======== Task inputs

-- ==== Sys2Proof/Machine/Bus.lean ====
section
/-!
DEFINITION. The bus transactions (`40_bus_access.md`): the normal path, the fetch, the debug view, and their meanings.
-/
namespace Sys2Proof.Machine

/-! ### The normal path (R143 to R147) -/

/-- `RDW a`, and `FETCH a` with `exe` (R143, R147). -/
def busReadWord (a : Word) (halt exe : Bool) (s : State) : Option Word × State :=
  match translateAddr (evenAddr a) halt exe with
  | .ram o => (some (ramWord s o.toNat), s)
  | .rom o => (some (romWord s o.toNat), s)
  | .io _ => portReadWord ⟨a, .word, .read⟩ (evenAddr a) s
  | .denied => (none, raiseBusFault .fDenied ⟨a, .word, .read⟩ s)

/-- `RDB a` (R144). -/
def busReadByte (a : Word) (halt : Bool) (s : State) : Option Byte × State :=
  match translateAddr a halt false with
  | .ram o => (some (ramByte s o.toNat), s)
  | .rom o => (some (romByte s o.toNat), s)
  | .io _ => portReadByte ⟨a, .byte, .read⟩ a s
  | .denied => (none, raiseBusFault .fDenied ⟨a, .byte, .read⟩ s)

/-- `WRW a, v` (R145). -/
def busWriteWord (a v : Word) (halt : Bool) (s : State) : Bool × State :=
  match translateAddr (evenAddr a) halt false with
  | .ram o => (true, setRamWord o.toNat v s)
  | .rom _ => (false, raiseBusFault .fRomWrite ⟨a, .word, .write⟩ s)
  | .io _ => portWriteWord ⟨a, .word, .write⟩ (evenAddr a) v s
  | .denied => (false, raiseBusFault .fDenied ⟨a, .word, .write⟩ s)

/-- `WRB a, b` (R146). -/
def busWriteByte (a : Word) (b : Byte) (halt : Bool) (s : State) : Bool × State :=
  match translateAddr a halt false with
  | .ram o => (true, setRamByte o.toNat b s)
  | .rom _ => (false, raiseBusFault .fRomWrite ⟨a, .byte, .write⟩ s)
  | .io _ => portWriteByte ⟨a, .byte, .write⟩ a b s
  | .denied => (false, raiseBusFault .fDenied ⟨a, .byte, .write⟩ s)

/-! ### The debug view (R148, R149) -/

/-- The value of `VIEWW a` (R148): Denied and I/O read 0, nothing happens. -/
def viewWord (a : Word) (s : State) : Word :=
  match classify (evenAddr a) with
  | .ram o => ramWord s o.toNat
  | .rom o => romWord s o.toNat
  | .io _ => 0#16
  | .denied => 0#16

/-- The value of `VIEWB a` (R149). -/
def viewByte (a : Word) (s : State) : Byte := laneOf a (viewWord a s)

/-! ### A transaction of the CPU's (R142) -/

/-- A normal-path transaction answered, with the halt-mode bit the CPU presents. -/
def busTransaction (op : BusOp) (halt : Bool) (s : State) : State :=
  match op with
  | .readWord a => answerWord (busReadWord a halt false s)
  | .readByte a => answerByte (busReadByte a halt s)
  | .writeWord a v => answerWrite (busWriteWord a v halt s)
  | .writeByte a b => answerWrite (busWriteByte a b halt s)
  | .fetchWord a => answerWord (busReadWord a halt true s)

/-! ### Meanings -/

/-- RDW (R143). -/
def execRdw (a : Word) (halt : Bool) (s : State) : Host.Outcome State Fault Refusal :=
  .next (busTransaction (.readWord a) halt s)

/-- RDB (R144). -/
def execRdb (a : Word) (halt : Bool) (s : State) : Host.Outcome State Fault Refusal :=
  .next (busTransaction (.readByte a) halt s)

/-- WRW (R145). -/
def execWrw (a v : Word) (halt : Bool) (s : State) : Host.Outcome State Fault Refusal :=
  .next (busTransaction (.writeWord a v) halt s)

/-- WRB (R146). -/
def execWrb (a : Word) (b : Byte) (halt : Bool) (s : State) : Host.Outcome State Fault Refusal :=
  .next (busTransaction (.writeByte a b) halt s)

/-- FETCH (R147). -/
def execFetch (a : Word) (halt : Bool) (s : State) : Host.Outcome State Fault Refusal :=
  .next (busTransaction (.fetchWord a) halt s)

/-- VIEWW (R148). -/
def execViewW (a : Word) (s : State) : Host.Outcome State Fault Refusal := .next (answered (.word (viewWord a s)) s)

/-- VIEWB (R149). -/
def execViewB (a : Word) (s : State) : Host.Outcome State Fault Refusal := .next (answered (.byte (viewByte a s)) s)

end Sys2Proof.Machine
end

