-- ==== Sys2Proof/Machine/Scheduler.lean ====
section
/-!
DEFINITION. The frame scheduler (`44_frame_scheduler.md`): the five events, the frame's loop, and their meanings.
-/
namespace Sys2Proof.Machine

/-! ### EXEC (R282) -/

/-- What the CPU does in its next Execute: the script's head, or, past the script's end, a free value (log 10). -/
def nextExec (s : State) : CpuExec :=
  match s.cpu.script with
  | x :: _ => x
  | [] => Config.cpuExecute s.out.draws

/-- The state with the CPU's next Execute taken off the script, or drawn. -/
def takeExec (s : State) : State :=
  match s.cpu.script with
  | _ :: xs => { s with cpu := { s.cpu with script := xs } }
  | [] => drawn s

/-- A transaction the CPU issues inside an EXEC, with the halt-mode bit it reports, and its answer to the CPU (R142). -/
def cpuTransaction (s : State) (op : BusOp) : State :=
  emit (.busAnswer (busTransaction op s.cpu.halt s).out.answer) (busTransaction op s.cpu.halt s)

/-- What an Execute leaves in the CPU (R45). -/
def setCpuAfter (x : CpuExec) (s : State) : State :=
  { s with cpu := { s.cpu with pc := x.pc, halt := x.halt, image := x.image } }

/-- EXEC: `CPU.Execute()`, its transactions in order, each answered completely before the next (R282). -/
def cpuExecute (s : State) : State :=
  setCpuAfter (nextExec s) ((nextExec s).txns.foldl cpuTransaction (emit .cpuExecute (takeExec s)))

/-! ### BPCHK (R283) -/

/-- The breakpoint set's current contents (R326, D36): null is the empty set. -/
def breakpointSet (s : State) : List Word :=
  match s.bpSet with
  | .null => []
  | .registry => s.registry.breaks
  | .listed xs => xs

/-- BPCHK's compare (R283, R45): the sentinel 0xFFFF never matches. -/
def breakpointHit (s : State) : Bool := s.cpu.pc != bpSentinel && (breakpointSet s).contains s.cpu.pc

/-! ### TTICK, TICK50, DOSOUND (R285 to R287) -/

/-- The primary counter's step (R285). -/
def toneStep (x : Sound) : Word := if x.toneCnt = 0#16 then x.reload else x.toneCnt - 1#16

/-- The prescaler after its decrement (R285). -/
def preStep (x : Sound) : Byte := if x.tonePre = 0#8 then 0#8 else x.tonePre - 1#8

/-- `TimerTick()` (R285). -/
def timerTick (s : State) : State :=
  if preStep s.snd = 0#8 then
    { s with snd := { s.snd with tonePre := prescalerReload (octave s.cfg s.snd.ctl), toneCnt := toneStep s.snd } }
  else { s with snd := { s.snd with tonePre := preStep s.snd } }

/-- The secondary counter's step (R286). -/
def envStep (x : Sound) : Word := if x.envCnt = 0#16 then x.envReload else x.envCnt - 1#16

/-- The secondary counter's register updated. -/
def setEnvCnt (v : Word) (s : State) : State := { s with snd := { s.snd with envCnt := v } }

/-- `Tick50()` (R286). -/
def tick50Event (s : State) : State :=
  setEnvCnt (envStep s.snd) (if gen50 s.cfg s.snd.ctl then raiseEvnt s else s)

/-- The gate of DOSOUND (R287): is the output not silent? -/
def soundActive (s : State) : Bool :=
  s.soundOn && volume s.cfg s.snd.ctl != 0 && octave s.cfg s.snd.ctl != 0 &&
  decide (s.snd.toneCnt.toNat < s.snd.reload.toNat >>> 1)

/-- The level DOSOUND puts out (R287, R115). -/
def soundOut (s : State) : Word := if soundActive s then soundLevel (volume s.cfg s.snd.ctl) else 0#16

/-- `DoSound()` (R287). -/
def doSoundEvent (s : State) : State :=
  match s.soundCb with
  | none => s
  | some h => emit (.soundCb h (soundOut s) (soundOut s)) s

/-! ### FRAME (R281) -/

/-- The loop counters at the start of a subtick (R44). -/
def setFrame (p : Option FramePos) (s : State) : State := { s with frame := p }

/-- The inner loop of R281: `n` subticks from `k` of frametick `t`. The boolean is "a breakpoint was hit". -/
def runSubticks : Nat → Nat → Nat → State → Bool × State
  | 0, _, _, s => (false, s)
  | n + 1, t, k, s =>
    let s1 := cpuExecute (setFrame (some ⟨t, k⟩) s)
    if breakpointHit s1 then (true, s1) else runSubticks n t (k + 1) (timerTick s1)

/-- What follows the sixteen subticks of frametick `t` (R281): Tick50 at 0 and 10000, then DoSound at the cadence. -/
def afterSubticks (t : Nat) (s : State) : State :=
  let s1 := if t = 0 ∨ t = tick50Second then tick50Event s else s
  if t % audioPeriod s1.cfg = 0 then doSoundEvent s1 else s1

/-- The outer loop of R281: `n` frameticks from `t`. -/
def runTicks : Nat → Nat → State → Bool × State
  | 0, _, s => (false, s)
  | n + 1, t, s =>
    match runSubticks subTicks t 0 s with
    | (true, s1) => (true, s1)
    | (false, s1) => runTicks n (t + 1) (afterSubticks t s1)

/-- `SystemFrame()` (R281): the loop, and true unless a breakpoint stopped it. The counters go with the frame (R44). -/
def systemFrame (s : State) : State :=
  let r := runTicks frameTicks 0 s
  answered (.bool (!r.1)) (setFrame none r.2)

/-! ### Meanings -/

/-- EXEC (R282). -/
def execCpuExec (s : State) : Host.Outcome State Fault Refusal := .next (answered .done (cpuExecute s))

/-- BPCHK (R283): answers whether the frame stops here; no state written. -/
def execBpChk (s : State) : Host.Outcome State Fault Refusal := .next (answered (.bool (breakpointHit s)) s)

/-- TTICK (R285). -/
def execTTick (s : State) : Host.Outcome State Fault Refusal := .next (answered .done (timerTick s))

/-- TICK50 (R286). -/
def execTick50 (s : State) : Host.Outcome State Fault Refusal := .next (answered .done (tick50Event s))

/-- DOSOUND (R287). -/
def execDoSound (s : State) : Host.Outcome State Fault Refusal := .next (answered .done (doSoundEvent s))

/-- FRAME (R281). -/
def execFrame (s : State) : Host.Outcome State Fault Refusal := hostAction s (systemFrame s)

end Sys2Proof.Machine
end

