/-- R254, R255, R256: every storage command on a slot without a cartridge is dropped: nothing changes, a read gives 0xFF.
The spec's own decision: D20 (92_eei_decisions.md). -/
def Obligations.CommandsToAnEmptySlotAreDropped : Prop :=
  ∀ (op low : BitVec 4) (sl : SlotIx) (b : Byte) (s : State) (i : NextAccess → Instr),
    (getSlot s sl).attached = false →
    i ∈ [Instr.smpRdDec low sl, Instr.smpRdInc low sl, Instr.smpWrAddr low sl, Instr.smpWr20 low sl,
      Instr.smpWrC0 low sl, Instr.smpWrE0 low sl, Instr.smpUndef op low sl] →
    exec (i .none) s = .next (answered .done s) ∧ exec (i .read) s = .next (answered (.byte 0xFF#8) s) ∧
    exec (i (.write b)) s = .next (answered .done s)

/-- R264: attach, write the address 0 by two command and data pairs, command a read: the k-th read answers the k-th byte,
the read after the last answers 0xFF, and the cursor ends at N + 1.
The spec's own decisions: D19, D21 (92_eei_decisions.md). -/
def Obligations.CartridgeReadsBackItsImageInOrder : Prop :=
  ∀ (img : List Byte) (sl : SlotIx) (s : State) (k : Nat), s.frame = none → img.length ≤ 10240 → k ≤ img.length →
    ∃ t, runInstrs ([.attach sl (some img), .slotWrCmd sl 0xA0#8, .slotWrData sl 0x00#8, .slotWrCmd sl 0xA0#8,
        .slotWrData sl 0x00#8, .slotWrCmd sl 0xD0#8] ++ List.replicate (k + 1) (.slotRdData sl)) s = some t ∧
      t.out.answer = .byte (img.getD k 0xFF#8) ∧ (getSlot t sl).cursor.toNat = k + 1 ∧ (getSlot t sl).buf = img

/-- R266, R250: a slot's image changes only in ATTACH and DETACH; every other operation, FRAME with any CPU behaviour
among them, leaves both images, their attachment and their masks. -/
def Obligations.ImagesChangeOnlyByAttachAndDetach : Prop :=
  ∀ (i : Instr) (s t : State) (sl : SlotIx), exec i s = .next t → changesImages i = false →
    (getSlot t sl).buf = (getSlot s sl).buf ∧ (getSlot t sl).attached = (getSlot s sl).attached ∧
    (getSlot t sl).mask = (getSlot s sl).mask

/-- R251, R374: attach replaces the slot and answers true, or answers false and changes nothing.
The spec's own decision: D37 (92_eei_decisions.md). -/
def Obligations.AttachReplacesTheSlotOrChangesNothing : Prop :=
  ∀ (sl : SlotIx) (img : List Byte) (s : State), s.frame = none →
    (img.length ≤ 10240 → exec (.attach sl (some img)) s =
      .next (answered (.bool true) (setSlot sl ⟨true, img, 0xFFFF#24, 0#24, 0#8⟩ s))) ∧
    (10240 < img.length → exec (.attach sl (some img)) s = .next (answered (.bool false) s)) ∧
    exec (.attach sl none) s = .next (answered (.bool false) s)

/-- R252, R253, and R14, R87, R320 for "between frames": detach empties the slot and keeps its cursor, command and mask;
ISATT answers. That a position in the field `frame` is "a FRAME runs" is the model's choice (log 18). -/
def Obligations.DetachEmptiesTheSlotAndQueryAnswers : Prop :=
  ∀ (sl : SlotIx) (s : State), s.frame = none →
    exec (.detach sl) s = .next (answered .done (setSlot sl { getSlot s sl with attached := false, buf := [] } s)) ∧
    exec (.isAtt sl) s = .next (answered (.bool (getSlot s sl).attached) s)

================

Task objective |
Looking back over the data above, restate word for word the lines that begin at the line with "FETCH (R147). -/" and end at the line with "EXEC (R282) -/", inclusive.

Written answer |
/-- FETCH (R147). -/
def execFetch (a : Word) (halt : Bool) (s : State) : Host.Outcome State Fault Refusal :=
  .next (busTransaction (.fetchWord a) halt s)

/-- VIEWW (R148). -/
def execViewW (a : Word) (s : State) : Host.Outcome State Fault Refusal := .next (answered (.word (viewWord a s)) s)

/-- VIEWB (R149). -/
def execViewB (a : Word) (s : State) : Host.Outcome State Fault Refusal := .next (answered (.byte (viewByte a s)) s)

end Sys2Proof.Machine
end

-- ==== Sys2Proof/Machine/Scheduler.lean ====
section
/-!
DEFINITION. The frame scheduler (`44_frame_scheduler.md`): the five events, the frame's loop, and their meanings.
-/
namespace Sys2Proof.Machine

/-! ### EXEC (R282) -/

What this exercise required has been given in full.